The list object must contain a pointer to the beginning of this block,
or it wouldn't be able to free() it later. So you'd be suggesting a
second pointer that actually points to the current 0th pointer. And a
pop would simply increment this second pointer.
Such an approach might be worthwhile if you expect lots of pops and
pushes, with a minimal net change. But of course each time you did a
pop, you'd have to decide whether it was time to normalize/compact the
block.
As you say, reclaiming the 0th element of this block to the memory pool
would be tricky. Doubly so, because 1) the C memory allocator has no
such notion as resizing the beginning of a block. and 2) it would have
nothing useful to do with the 4 bytes freed.
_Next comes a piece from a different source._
/-- The memories of the reset state are in canonical form. -/
theorem reset_memories_wf (b : ByteSpace) : (memOf b State.reset).wf := by
  cases b <;> exact List.Pairwise.nil

end Sys2Proof.Machine
end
The minimum allocated
block in Python is probably 16 bytes of actual address space. I'd guess
that's 4 bytes for malloc's overhead, and 8 bytes for the minimum object
header, and 4 bytes for data. To check me, try:
(11074136, 11074152)
Anyway, this could be done, where once the two pointers get some
distance apart, you do a realloc, and copy everything. But of course
you'd want to build some hysteresis into it, to avoid thrashing.
There wouldn't be much of a performance hit, but it would increase every
list size by 4 bytes minimum. So I doubt it would be a list replacement.
This'd be an interesting project.to do as an addon module.
DaveA